Task item - Wherever the word "work" appears in the entries, copy the whole line.

┄┄┄┄┄┄

theorem SearchKeeps.attempt {s t : State} (h : SearchKeeps s t) : AttemptKeeps s t where
  lineClock := h.lineClock
  enables := h.enables
  job := h.job
  attnPending := h.attnPending
  mask := h.mask
  hot := h.hot
  firstCal := h.firstCal
  ee := h.ee
  ca := h.ca
  x := by rw [h.wt]
  y := by rw [h.wt]
  paperUsed := by rw [h.wt]
  waste := by rw [h.wt]
  paperEnd := by rw [h.wt]
  ct := h.ct
  conveyor := h.conveyor
  awaiting := h.awaiting
  late := h.late
  counter := h.counter
  mc := h.mc
  conf := h.conf
  pins := h.pins
  pending := h.pending
  status := h.status

theorem commitPrint_keeps (len : Nat) (a b : Option CopyRef) {s t : State} (h : SearchKeeps s t) :
    AttemptKeeps s (commitPrint len a b t) := by
  have g := h.attempt
  constructor <;> simp [g.lineClock, g.enables, g.job, g.attnPending, g.mask, g.hot, g.firstCal, g.ee, g.ca, g.x, g.y,
    g.paperUsed, g.waste, g.paperEnd, g.ct, g.conveyor, g.awaiting, g.late, g.counter, g.mc, g.conf, g.pins, g.pending,
    g.status]

theorem composePrint_keeps (s : State) : AttemptKeeps s (composePrint s) := by
  have h := walk_keeps none walkSteps s
  unfold composePrint
  split <;> rename_i e <;> rw [e] at h
  · exact h.attempt
  · exact h.attempt
  · rename_i r t
    have g := walk_keeps (some (remakeLines t r)) walkSteps t
    dsimp only
    split
    · split <;> rename_i f <;> rw [f] at g
      · exact commitPrint_keeps _ _ _ (h.trans g)
      · exact commitPrint_keeps _ _ _ (h.trans g)
      · exact commitPrint_keeps _ _ _ (h.trans g)
    · split <;> exact commitPrint_keeps _ _ _ h

/-- A composition attempt keeps the positions, the head, the knife, the conveyor, the machine state, the
configuration and the line clock. -/
theorem compose_keeps (s : State) : AttemptKeeps s (compose s) := by
  unfold compose
  (repeat' split) <;> first | exact .refl s | exact composePrint_keeps s | (constructor <;> simp)

@[simp] theorem compose_frame (s : State) :
    (compose s).cu.lineClock = s.cu.lineClock ∧ (compose s).cu.enables = s.cu.enables ∧
    (compose s).cu.job = s.cu.job ∧ (compose s).cu.attnPending = s.cu.attnPending ∧
    (compose s).rc.mask = s.rc.mask ∧ (compose s).rc.hot = s.rc.hot ∧ (compose s).rc.firstCal = s.rc.firstCal ∧
    (compose s).ee = s.ee ∧ (compose s).ca = s.ca ∧ (compose s).wt.x = s.wt.x ∧ (compose s).wt.y = s.wt.y ∧
    (compose s).wt.paperUsed = s.wt.paperUsed ∧ (compose s).wt.waste = s.wt.waste ∧
    (compose s).wt.paperEnd = s.wt.paperEnd ∧ (compose s).ct = s.ct ∧ (compose s).su.conveyor = s.su.conveyor ∧
    (compose s).su.awaiting = s.su.awaiting ∧ (compose s).su.late = s.su.late ∧
    (compose s).pu.counter = s.pu.counter ∧ (compose s).mc = s.mc ∧ (compose s).conf = s.conf ∧
    (compose s).pins = s.pins ∧ (compose s).pending = s.pending ∧ (compose s).work.status = s.work.status :=
  have h := compose_keeps s
  ⟨h.lineClock, h.enables, h.job, h.attnPending, h.mask, h.hot, h.firstCal, h.ee, h.ca, h.x, h.y, h.paperUsed, h.waste,
    h.paperEnd, h.ct, h.conveyor, h.awaiting, h.late, h.counter, h.mc, h.conf, h.pins, h.pending, h.status⟩

end Sys2Proof.Machine
end

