-- ==== Sys2Proof/Laws/EventFrames.lean ====
section
/-! SUPPORT. What each event leaves as it was, field by field, for simp to use. -/

namespace Sys2Proof.Machine

@[simp] theorem setBuffer_frame (l : Lane) (b : LineBuffer) (s : State) :
    (setBuffer l b s).cu = s.cu ∧
    (setBuffer l b s).om = s.om ∧
    (setBuffer l b s).rc = s.rc ∧
    (setBuffer l b s).ee.expo = s.ee.expo ∧
    (setBuffer l b s).ee.continuity = s.ee.continuity ∧
    (setBuffer l b s).ee.hot = s.ee.hot ∧
    (setBuffer l b s).ee.sample = s.ee.sample ∧
    (setBuffer l b s).ee.sampleAt = s.ee.sampleAt ∧
    (setBuffer l b s).ee.maskInForce = s.ee.maskInForce ∧
    (setBuffer l b s).ee.drive = s.ee.drive ∧
    (setBuffer l b s).ca = s.ca ∧
    (setBuffer l b s).wt = s.wt ∧
    (setBuffer l b s).ct = s.ct ∧
    (setBuffer l b s).su = s.su ∧
    (setBuffer l b s).pu = s.pu ∧
    (setBuffer l b s).mc = s.mc ∧
    (setBuffer l b s).conf = s.conf ∧
    (setBuffer l b s).pins = s.pins ∧
    (setBuffer l b s).pending = s.pending ∧
    (setBuffer l b s).store = s.store ∧
    (setBuffer l b s).work = s.work := by
  simp [setBuffer]

@[simp] theorem startRead_frame (l : Lane) (s : State) :
    (startRead l s).cu = s.cu ∧
    (startRead l s).om = s.om ∧
    (startRead l s).rc = s.rc ∧
    (startRead l s).ee.expo = s.ee.expo ∧
    (startRead l s).ee.continuity = s.ee.continuity ∧
    (startRead l s).ee.hot = s.ee.hot ∧
    (startRead l s).ee.sample = s.ee.sample ∧
    (startRead l s).ee.sampleAt = s.ee.sampleAt ∧
    (startRead l s).ee.maskInForce = s.ee.maskInForce ∧
    (startRead l s).ee.drive = s.ee.drive ∧
    (startRead l s).ca = s.ca ∧
    (startRead l s).wt = s.wt ∧
    (startRead l s).ct = s.ct ∧
    (startRead l s).su = s.su ∧
    (startRead l s).pu = s.pu ∧
    (startRead l s).mc = s.mc ∧
    (startRead l s).conf = s.conf ∧
    (startRead l s).pins = s.pins ∧
    (startRead l s).pending = s.pending ∧
    (startRead l s).store = s.store ∧
    (startRead l s).work = s.work := by
  unfold startRead
  dsimp only
  (repeat' split) <;> simp

@[simp] theorem startReads_frame (s : State) :
    (startReads s).cu = s.cu ∧
    (startReads s).om = s.om ∧
    (startReads s).rc = s.rc ∧
    (startReads s).ee.expo = s.ee.expo ∧
    (startReads s).ee.continuity = s.ee.continuity ∧
    (startReads s).ee.hot = s.ee.hot ∧
    (startReads s).ee.sample = s.ee.sample ∧
    (startReads s).ee.sampleAt = s.ee.sampleAt ∧
    (startReads s).ee.maskInForce = s.ee.maskInForce ∧
    (startReads s).ee.drive = s.ee.drive ∧
    (startReads s).ca = s.ca ∧
    (startReads s).wt = s.wt ∧
    (startReads s).ct = s.ct ∧
    (startReads s).su = s.su ∧
    (startReads s).pu = s.pu ∧
    (startReads s).mc = s.mc ∧
    (startReads s).conf = s.conf ∧
    (startReads s).pins = s.pins ∧
    (startReads s).pending = s.pending ∧
    (startReads s).store = s.store ∧
    (startReads s).work = s.work := by
  simp [startReads]

@[simp] theorem emptyBuffers_frame (s : State) :
    (emptyBuffers s).cu = s.cu ∧
    (emptyBuffers s).om = s.om ∧
    (emptyBuffers s).rc = s.rc ∧
    (emptyBuffers s).ee.expo = s.ee.expo ∧
    (emptyBuffers s).ee.continuity = s.ee.continuity ∧
    (emptyBuffers s).ee.hot = s.ee.hot ∧
    (emptyBuffers s).ee.sample = s.ee.sample ∧
    (emptyBuffers s).ee.sampleAt = s.ee.sampleAt ∧
    (emptyBuffers s).ee.maskInForce = s.ee.maskInForce ∧
    (emptyBuffers s).ee.drive = s.ee.drive ∧
    (emptyBuffers s).ca = s.ca ∧
    (emptyBuffers s).wt = s.wt ∧
    (emptyBuffers s).ct = s.ct ∧
    (emptyBuffers s).su = s.su ∧
    (emptyBuffers s).pu = s.pu ∧
    (emptyBuffers s).mc = s.mc ∧
    (emptyBuffers s).conf = s.conf ∧
    (emptyBuffers s).pins = s.pins ∧
    (emptyBuffers s).pending = s.pending ∧
    (emptyBuffers s).store = s.store ∧
    (emptyBuffers s).work = s.work := by
  simp [emptyBuffers]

┄┄┄┄┄┄

Written response -
    (compose s).pins = s.pins ∧ (compose s).pending = s.pending ∧ (compose s).work.status = s.work.status :=
    (setBuffer l b s).work = s.work := by
    (startRead l s).work = s.work := by
    (startReads s).work = s.work := by
    (emptyBuffers s).work = s.work := by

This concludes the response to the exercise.